Tuesday, January 15, 2013
Carroll County News
Want to create a character that will live for centuries? How about millennia? Want to create a character that will become a household word around the globe? Think it can’t be done? Watch.
Dracula. Frankenstein. Dr. Jekyll. The Phantom of the Opera. Heathcliff. Dorian Gray. Faust. The Headless Horseman. Rebecca. Superman. Spock. The Ghost of Christmas Past. Peter Pan. Aslan. Frodo. Ulysses. Beowulf.
Now what do all these characters have in common? They reside within works of horror and fantasy.
Literary writers are snobbish about genre fiction, even while admitting that great writers created some of their best work in stories with paranormal elements.
But good writing is good writing, and slop is slop, no matter the genre. A lot of the problem lies in the market-driven nature of book publishing, which wants to categorize and formulize into specific slots. It’s all about which section to shelve the book in Barnes and Noble. Genre is simply a marketing tool.
Psychologists say that our deepest, most elemental emotion is fear. And our deepest fear is of the unknown. That’s why the weirdly horrible tale as a literary form is ancient, and the oldest writing in every culture concerns the supernatural and the paranormal. “A literature of cosmic fear,” H.P.Lovecraft called it.
Of the elements of writing craft needed for horror and fantasy, two must be mastered to a high degree. These are character and setting. The stories may, or may not, have elaborate plots. It is setting, often neglected in traditional, mainstream fiction, which steps forward in horror as of prime importance. Why is this true? Because, from word one, a horror story must be building suspense. And suspense begins with that first tiny hint of something wrong beneath the surface.
Modern panderers to popular taste often substitute extreme gore for genuinely crafted setting. Anyone can slather blood over everything. It takes an Edgar Allen Poe to describe the House of Usher, now the icon for gothic horror settings.
But a familiar place can also be a setting for unknown horrors, as in Stephen King’s The Mist, which takes place in a supermarket. Carnivals and clowns, once symbols of innocence and fun, have been used so much in horror that there is now an underlying sinister message in their appearance. But if you take an ordinary place that we all know, a ranch-style house, a furniture store, and thrown in some foreshadowing, some subtle insinuations that something is off, you can touch that deep place in all of us that knows that danger–that cosmic fear–lurks just under the surface of normal experience. Literary critic Douglas Winter says, “An effective horror writer embraces the ordinary, so that the extraordinary will be heightened.”

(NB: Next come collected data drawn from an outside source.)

-- ==== Sys2Proof/Machine/RegMap.lean ====
section
/-! DEFINITION. The control window (*Register windows*): which tenant may touch which register, what each register reads, and what
a write leaves in its RW fields. Writes that do more than store are commands of their own. -/

namespace Sys2Proof.Machine

/-! ### Requesters and answers -/

/-- The tenant that a requester acts as (R593, R729, R764). -/
def reqTenant (s : State) : Requester → BitVec 4
  | .host _ t _ => t
  | .i3c => s.cfg.live.control
  | .tap => s.cfg.live.control

/-- Number of a requester's latches (R731): a tenant's, the I3C path's, the test port's. -/
def reqNumber : Requester → Nat
  | .host _ t _ => t.toNat
  | .i3c => 16
  | .tap => 17

/-- The request that an RSP answers. -/
def rspFor (m : Fin 64) (t : BitVec 4) (tag : BitVec 16) : HostReq := ⟨m, t, 0, 0, tag, 0, []⟩

/-- Answer a register read (R112, R729, R764). -/
def answerRead (s : State) (r : Requester) (st : Status) (v : Word) : State :=
  match r with
  | .host m t tag => respond s (rspFor m t tag) st (leBytes 4 v.toNat)
  | .i3c => { s with units := { s.units with i3c := ⟨leBytes 4 v.toNat ++ [st.setWidth 8], false⟩ } }
  | .tap => { s with units := { s.units with tap := { s.units.tap with dr := v.toNat + st.toNat % 256 * 2 ^ 32, drLen := 40 } } }

/-- Answer a register write. -/
def answerWrite (s : State) (r : Requester) (st : Status) : State :=
  match r with
  | .host m t tag => respond s (rspFor m t tag) st []
  | .i3c => { s with units := { s.units with i3c := ⟨[st.setWidth 8], false⟩ } }
  | .tap => s

/-! ### Windows and access (R725, R726, R593) -/

/-- Offset of sync-object entry 0. -/
def syncWindow : Nat := 0x01000000

/-- Offset of the shadow view. -/
def shadowWindow : Nat := 0x03000000

/-- Whether an offset lies in a range of Table 1. -/
def offMapped (off : Nat) : Bool :=
  decide (off < 0x00712000) || inRange off 0x00800000 0x1000 || inRange off syncWindow 0x100000 ||
  inRange off doorbellPage 0x100000 || inRange off shadowWindow 0x900000

/-- Who may touch a register (Table 2 of *Tenants and contexts*). -/
inductive RegClass where
  | tenant (t : BitVec 4)
  | sync (k : Nat)
  | doorbell (q : Nat)
  | husk
  | other
deriving DecidableEq, Repr

/-- The class of an offset. -/
def regClass (off : Nat) : RegClass :=
  if inRange off 0x10000 0x1000 then .tenant (BitVec.ofNat 4 ((off - 0x10000) / 0x100))
  else if inRange off syncWindow 0x100000 then .sync ((off - syncWindow) / 0x40)
  else if inRange off doorbellPage 0x100000 then .doorbell ((off - doorbellPage) / 0x1000)
  else if inRange off 0x00800000 0x1000 then .husk
  else .other

/-- Whether a tenant may read a register. -/
def mayRead (s : State) (t : BitVec 4) (off : Nat) : Bool :=
  match regClass off with
  | .tenant u => t = u || t = s.cfg.live.control
  | .sync k => t = planeSyncOwner s.cfg.live k || t = s.cfg.live.control
  | .doorbell _ => true
  | .husk => true
  | .other => true

/-- Whether a tenant may write a register. HUB_TEN_NUM_SEL is judged by its own rule, SQ_TAIL by R124. -/
def mayWrite (s : State) (t : BitVec 4) (off : Nat) : Bool :=
  match regClass off with
  | .tenant u => t = u || t = s.cfg.live.control
  | .sync k => t = planeSyncOwner s.cfg.live k || t = s.cfg.live.control
  | .doorbell q => off % 0x1000 = 0 || t = (planeQueue s.cfg.live q).tenant
  | .husk => false
  | .other => off = 0x1050 || t = s.cfg.live.control

/-- The status of a request that the module group, the alignment or the map turns away (R113, R768, R726). -/
def regRefusal (s : State) (r : Requester) (off : Nat) : Option Status :=
  match r with
  | .host m t tag =>
    if !reqAllowed s (rspFor m t tag) then some stBounds
    else if off % 4 ≠ 0 then some stAlign
    else if !offMapped off then some stRange
    else none
  | .i3c => if off % 4 ≠ 0 then some stAlign else if !offMapped off then some stRange else none
  | .tap => if off % 4 ≠ 0 then some stAlign else if !offMapped off then some stRange else none

/-- The status of a refused read. -/
def readDenied (s : State) (r : Requester) (off : Nat) : Option Status :=
  match regRefusal s r off with
  | some st => some st
  | none => if mayRead s (reqTenant s r) off then none else some stBounds

/-- The status of a refused write. -/
def writeDenied (s : State) (r : Requester) (off : Nat) : Option Status :=
  match regRefusal s r off with
  | some st => some st
  | none => if mayWrite s (reqTenant s r) off then none else some stPriv

/-- Modules in service on a spine link, by its number (R35). -/
def spineMods (s : State) (link : Nat) : Nat := nmGet 0 s.units.boot.spine link

/-- The spine link of a die's register window: hub to base die n, or bridge m to hub. -/
def windowLink (off : Nat) : Option Nat :=
  if off < 0x100000 then none
  else if off < 0x500000 then some (off / 0x100000 - 1)
  else if off < 0x700000 then some (12 + (off / 0x100000 - 5))
  else none

/-- Modules of a spine link that carry: those in service but for one under a margin run (R742). -/
def carryMods (s : State) (link : Nat) : Nat := spineMods s link - (s.units.runs.filter fun r => r.started && r.link = some link).length

/-- Whether a window's die cannot be reached over the spine (R728). -/
def dieLost (s : State) (off : Nat) : Bool :=
  match windowLink off with | some l => decide (carryMods s l = 0) | none => false

/-- An access waits for its die; the reply to one over I3C is not ready (R728, R730). -/
def waitReg (s : State) (h : HeldReg) : State :=
  let s := { s with fe := { s.fe with heldReg := s.fe.heldReg ++ [h] } }
  if h.req = .i3c then { s with units := { s.units with i3c := ⟨[], true⟩ } } else s

/-- A register write by a requester: refused, left waiting for its die, or carried out and answered (R727, R728). -/
def writeReg (r : Requester) (off : Nat) (v : Word) (act : State → State × Status) (s : State) : State :=
  match writeDenied s r off with
  | some st => answerWrite s r st
  | none =>
    if dieLost s off then waitReg s ⟨r, off, some v⟩
    else let x := act s; answerWrite x.1 r x.2

/-! ### Fields -/

/-- A field of `w` bits from bit `l` of a word. -/
def fld (v : Word) (l w : Nat) : Nat := v.toNat / 2 ^ l % 2 ^ w

/-- A value placed at bit `l`. -/
def at_ (l v : Nat) : Nat := v * 2 ^ l

/-- A bit as a number. -/
def bit (b : Bool) : Nat := if b then 1 else 0

/-- A 32-bit word from a number. -/
def word (n : Nat) : Word := BitVec.ofNat 32 n

/-- Registers that hold what was written, in the HUB window: cold value and RW bits. -/
def plainHub (off : Nat) : Option (Word × Word) :=
  match off with
  | 0x0018 => some (0x2710, 0xFFFFFF)
  | 0x001C => some (0, 0xFFFFFFFF)
  | 0x0070 => some (0, 0xFFFFFFFF)
  | 0x0074 => some (0, 0xFFF)
  | 0x00A0 => some (0x3E8, 0xFFFFF)
  | 0x00A4 => some (0, 0xFFFFFFFF)
  | 0x1000 => some (0, 0xFFFF)
  | 0x1010 => some (0, 0x1FF)
  | 0x1040 => some (0, 0xFF)
  | 0x1050 => some (0, 0x3F)
  | 0x2004 => some (0x3F, 0x3F)
  | 0x2018 => some (0, 0x3FF)
  | 0x3000 => some (0x0230FF1F, 0x03FFFFFF)
  | 0x3018 => some (0, 0xFFFFFFFF)
  | 0x301C => some (0x6400, 0xFFFF00)
  | 0x3024 => some (0x55, 0x7F)
  | 0x3108 => some (0, 0xFFFFFFFF)
  | 0x3114 => some (0, 1)
  | _ => none

/-- The same for an offset in a tenant block. -/
def plainTenant (off : Nat) : Option (Word × Word) :=
  match off with
  | 0x00 => some (0, 1)
  | 0x04 => some (0, 0xFFFFFFFF)
  | 0x14 => some (0, 0xFFFFFFFF)
  | 0x18 => some (0, 0xFFFFFFFF)
  | 0x1C => some (0, 0xFFFFFFFF)
  | 0x2C => some (0, 0xFFFFFFFF)
  | _ => none

/-- The same for an offset in an SBD window. -/
def plainSbd (off : Nat) : Option (Word × Word) :=
  match off with
  | 0x100 => some (0, 0x3F)
  | 0x200 => some (0x48, 0x7F)
  | 0x204 => some (0, 0xFFFFFFFF)
  | 0x208 => some (0, 0xFFFFFFFF)
  | 0x20C => some (0, 0xFFFFFFFF)
  | 0x210 => some (0x10018, 0x1FFFF)
  | 0x300 => some (0x7FC0, 0xFFFFFF)
  | 0x310 => some (0xFE0, 0xFF2FFF)
  | 0x320 => some (0, 0xFFFF)
  | 0x400 => some (0x10A, 0x1FF)
  | 0x408 => some (0, 0xFFFFFFFF)
  | 0x40C => some (0, 0xFFFFFFFF)
  | 0x410 => some (0, 0xFFFFFFFF)
  | 0x500 => some (0, 0xFFFFFFFF)
  | 0x504 => some (0, 0xFFFFFFFF)
  | 0x508 => some (0, 0xFFFFFFFF)
  | 0x600 => some (0, 0x3FF)
  | 0x700 => some (0, 0xFFFFFFFF)
  | _ => none

/-- The same for an offset in a TB window. -/
def plainTb (off : Nat) : Option (Word × Word) :=
  match off with
  | 0x104 => some (0, 0x1F)
  | 0x200 => some (1, 3)
  | 0x204 => some (0, 0xFFFFFF00)
  | 0x300 => some (0xFE0, 0xFF3FFF)
  | 0x320 => some (0, 0x7F)
  | 0x600 => some (0, 0x3FF)
  | _ => none

/-- Cold value and RW (or LK) bits of a register that holds what was written (Table 4 of *Read me first*). -/
def plainReg (off : Nat) : Option (Word × Word) :=
  if off < 0x4000 then plainHub off
  else if inRange off 0x10000 0x1000 then plainTenant (off % 0x100)
  else if inRange off 0x100000 0x400000 then plainSbd (off % 0x100000)
  else if inRange off 0x500000 0x200000 then plainTb (off % 0x100000)
  else none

The second critical element in writing horror and fantasy: characters. As Dean Koontz said, “Suspense in fiction results primarily from the reader’s identification with and concern about lead characters who are complex, convincing, and appealing.” While Stephen King says that we must love the people for horror to be possible.

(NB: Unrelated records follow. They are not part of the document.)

-- ==== Sys2Proof/Machine/CfgImage.lean ====
section
/-! DEFINITION. The Limbelia image: staging, authentication, the checks of CFG_COMMIT, the quiet point and the switch, and the
register writes that touch the shadow plane, the seal and the paired fields (*The Limbelia image*). -/

namespace Sys2Proof.Machine

/-! ### File layout (R168, Tables 3 and 4) -/

/-- `n` bytes of a byte list from byte `b`. -/
def cut (bs : List Byte) (b n : Nat) : List Byte := (bs.drop b).take n

/-- `n` bytes of a byte list from byte `b`, little-endian. -/
def num (bs : List Byte) (b n : Nat) : Nat := leNat (cut bs b n)

/-- A directory entry. -/
structure DirEntry where
  type  : Nat
  sver  : Nat
  items : Nat
  off   : Nat
  bytes : Nat
deriving DecidableEq, Repr

/-- The directory of an image. -/
def dirOf (img : List Byte) : List DirEntry :=
  (List.range (num img 40 2)).map fun k =>
    let b := 128 + 32 * k
    ⟨num img b 2, num img (b + 2) 2, num img (b + 4) 4, num img (b + 8) 8, num img (b + 16) 8⟩

/-- Limits of a section: bytes, and entries where Table 1 gives their number (those of DMAP lie in its contents, `dmapGood`); none for a type
outside Table 1. -/
def sectionLimit (type : Nat) : Option (Nat × Option Nat) :=
  match type with
  | 0x01 => some (2 ^ 16, none)
  | 0x02 => some (2 ^ 20, some 16)
  | 0x03 => some (2 ^ 14, some 256)
  | 0x04 => some (2 ^ 14, some 16384)
  | 0x05 => some (2 ^ 20, none)
  | 0x06 => some (2 ^ 23, some 65536)
  | 0x07 => some (2 ^ 24, some 256)
  | 0x08 => some (2 ^ 16, some 256)
  | 0x09 => some (2 ^ 26, some 1024)
  | 0x0A => some (2 ^ 26, some 4096)
  | 0x0B => some (2 ^ 28, some 8191)
  | 0x0C => some (2 ^ 24, some 1024)
  | 0x0D => some (2 ^ 12, none)
  | 0x0E => some (2 ^ 12, none)
  | 0x0F => some (2 ^ 20, some 65536)
  | 0xF0 => some (2 ^ 14, none)
  | 0xFF => some (2 ^ 12, none)
  | _ => none

/-- Whether a section is within its limit. -/
def withinLimit (e : DirEntry) : Bool :=
  match sectionLimit e.type with
  | none => false
  | some l => decide (e.bytes ≤ l.1) && (match l.2 with | some n => decide (e.items ≤ n) | none => true)

/-- Sections lie at multiples of 4 KiB in ascending TYPE order, from `at_` on, without overlap. -/
def sectionsOrdered : Nat → Nat → List DirEntry → Bool
  | _, _, [] => true
  | lo, ty, e :: l => decide (e.off % 4096 = 0) && decide (lo ≤ e.off) && decide (ty < e.type + 1) && sectionsOrdered (e.off + e.bytes) (e.type + 1) l

/-- The directory entry of a type. -/
def entryOf (img : List Byte) (type : Nat) : Option DirEntry := (dirOf img).find? fun e => e.type = type

/-- Where the SIGNATURE section starts. -/
def signatureAt (img : List Byte) : Nat := ((entryOf img 0xFF).map (·.off)).getD img.length

/-- IFLAGS.DELTA. -/
def isDelta (img : List Byte) : Bool := num img 6 2 % 2 = 1

/-- Check 1: the header and the directory (R168, R173; log 84); what its last limit asks of the contents of DMAP is `dmapGood`. -/
def headerGood (img : List Byte) : Bool :=
  let d := dirOf img
  let has := fun t => d.any fun e => e.type = t
  num img 0 4 = 0x3149424C && num img 4 2 = 1 && num img 6 2 < 4 && num img 8 8 = img.length && num img 44 4 = 128 &&
  num img 25 1 < 0x20 && num img 42 2 = 0 && num img 96 32 = 0 && decide (img.length ≤ 2 ^ 29) &&
  (isDelta img || num img 48 48 = 0) &&
  sectionsOrdered (128 + 32 * d.length) 0 d && d.all withinLimit &&
  (match d.getLast? with | some e => e.type = 0xFF && e.off + e.bytes = img.length | none => false) && has 0xF0 &&
  (if isDelta img then !has 5 else (List.range 15).all fun k => has (k + 1))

In many ways, creating a believable paranormal character, a Dracula, a Frodo, is harder because they are, well, unbelievable. You are asking the reader to suspend disbelief to a more heightened degree than if he were reading about a normal human being.
Often characters in horror and fantasy are only two-dimensional. Stereotypes. Archetypes. That’s why I asked Gini Koch, creator of the Alien series, to teach two workshops on character development at the Horror/Fantasy conference this month in Eureka Springs. The short answer here, though, is that you use the same techniques you would use to create characters in any story. Show the reader what drives the character. What is his yearning? Reveal him through his actions, his dialogue, his reactions.
Learn the craft and take the time to create a realistic character for your horror or fantasy story. After all, he may live for a thousand years.